Hi folks. For discussion of this under a different thread, see From Bilbao - west or east in January. Eventually we decided on what amounts to your route one. Sites chosen for stop offs are mentioned too. See you on the road?


----------



## mike800966

*Campsite on route to Spain (Route 2)*

We would definitely recommend a site near Poitiers at Jaunay Clan, we were there last Jan and it was wet and 'orrid (bit like outside at the moment) 
The thing I remember is the heated shower block floors, they were luvly.
www.camping-le-furiste.fr Caravan Club Europe Book 1 2005 Pg 377

Mike & Ann


----------



## vicdicdoc

The 'saga' so far . . . 
We're booked to leave Dover 4th Jan & returning 8th Feb, so the far end of Spain 'may' be a touch optimistic but we should be able to get as far as Barcelona & still have 14 days to enjoy the sunshine [shouldn't say sun - when I waz a boy scout we used to say 'nus' - that way murphy didn't hear you and bring on the clouds & rain :wink: ]

With the aid of the routes received, I have varied them slightly and I'm now in the process of marking up free Aires/ overnight stops whilst trying to keep to approx 200 miles a day driving; 
The [provisional] route is :- Calais, Arras, skirting east of Paris, Orleans, Chateauroux, Limoges, Brive-la-Gallarde, Montauban, Toulouse, Carcassonne, Narbonne, Perpignan, Barcelona [then if we feel like it down to Alicante/Denia/Almeria] . . . main road but avoiding toll roads. 
The night stops I'm sorting are [where necessary] within 10 or so miles off the main route . . with 3 different Aires books [all in French 8O ], the Aires download, and other sources - it takes a bit of juggling ! but hopefully within a couple of evenings I'll have it sorted.


----------



## kijana

Good work, Vicdicdoc.

Will be hot on your heels (or maybe even a bit ahead of your heels), so very interested to see your aires lists, if you're prepared to share them. As ever, if they contain some indication of suitability for larger motorhomes (oh, alright then, RV's) this would make them even more irresistable.

Cheers

Bruce


----------



## Enodreven

Great vicdicdoc

Let us know where you will be and we will try to meet up along the way or in Spain, I have the Campingcar CD POI loaded on my Autoroute if you like I will try to identify aires every 200'ish miles on your route if it will help ? do you want Lat?long positions, the only problem is I can't find a way of checking if they are open all year ?

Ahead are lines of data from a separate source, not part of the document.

-- ==== Sys2Proof/Syntax.lean ====
section
/-! DEFINITION. The one inductive of steps: one constructor per row of spec/opcode_table.json, in the table's order.
The first 221 rows are instruction words, their arguments the fields of the word (R54, R69 to R75, R98 onwards).
The other 117 rows are events of the wafer. The objects an event acts on stand in the state beside it (EvArgs in Machine/State.lean;
the model's own naming, log entry 3); the comment of each event names them: t a site, id a retention entry, r a region, k a kernel or register number, n a position in a list,
who a requester of a translation, cl a cluster, f a field, isl an island, p an edge port, g a port group, b a bay. -/
namespace Sys2Proof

I didn't notice the time of your ferry will your first stop be around the 200 or are you looking for something closer for the first night ?

Brian


----------



## xgx

Nice work Vic... although we'll be going a few weeks after you return, we're very interested in your route.... details would be very much appreciated...


----------



## Enodreven

Hi,

I just tried to post a route with overnight Aires from Calais to Barcelona but it didn't transfer over from Excel to this post, is there a way of posting an Excel listing on here, if not and you would like a copy PM me, 

Brian


----------



## vicdicdoc

I've sat & mused over the map of France & played with Autoroute and tried to work out night stops on free Aires [in villages off of the main route] every 200 miles or so . . . I will post once I've 'refined' it - I've a mind to include night stops at lesser distances incase of (a) bad weather, (b) laziness, (c) touch of sightseeing; I guess that a days start at 9am & ending around 3.30 / 4pm will be sufficient [inc lunch stop], - from my limited experience I've found that even at a steady 55mph - I only average around 40 miles :roll: [due no doubt to some mathematical law of inverse time/distance ], or more prob because we prefer not to use toll roads, anyway we're not intending doing a frantic dash to the sun, just a nice comfortable plod. 
My knowledge & experience of Computers & Autoroute may limit me sending the info as an Autoroute file but I'll do my best to lay it all out with route/roads/GPS locations of night stops.


----------



## Enodreven

Sounds good

I have a route from Calais to Barcelona with Aires which is in Autoroute format or Microsoft Excel but I can't post either, if someone can advise me how to post it, you can all have a look at it as it may help you in your quest ? 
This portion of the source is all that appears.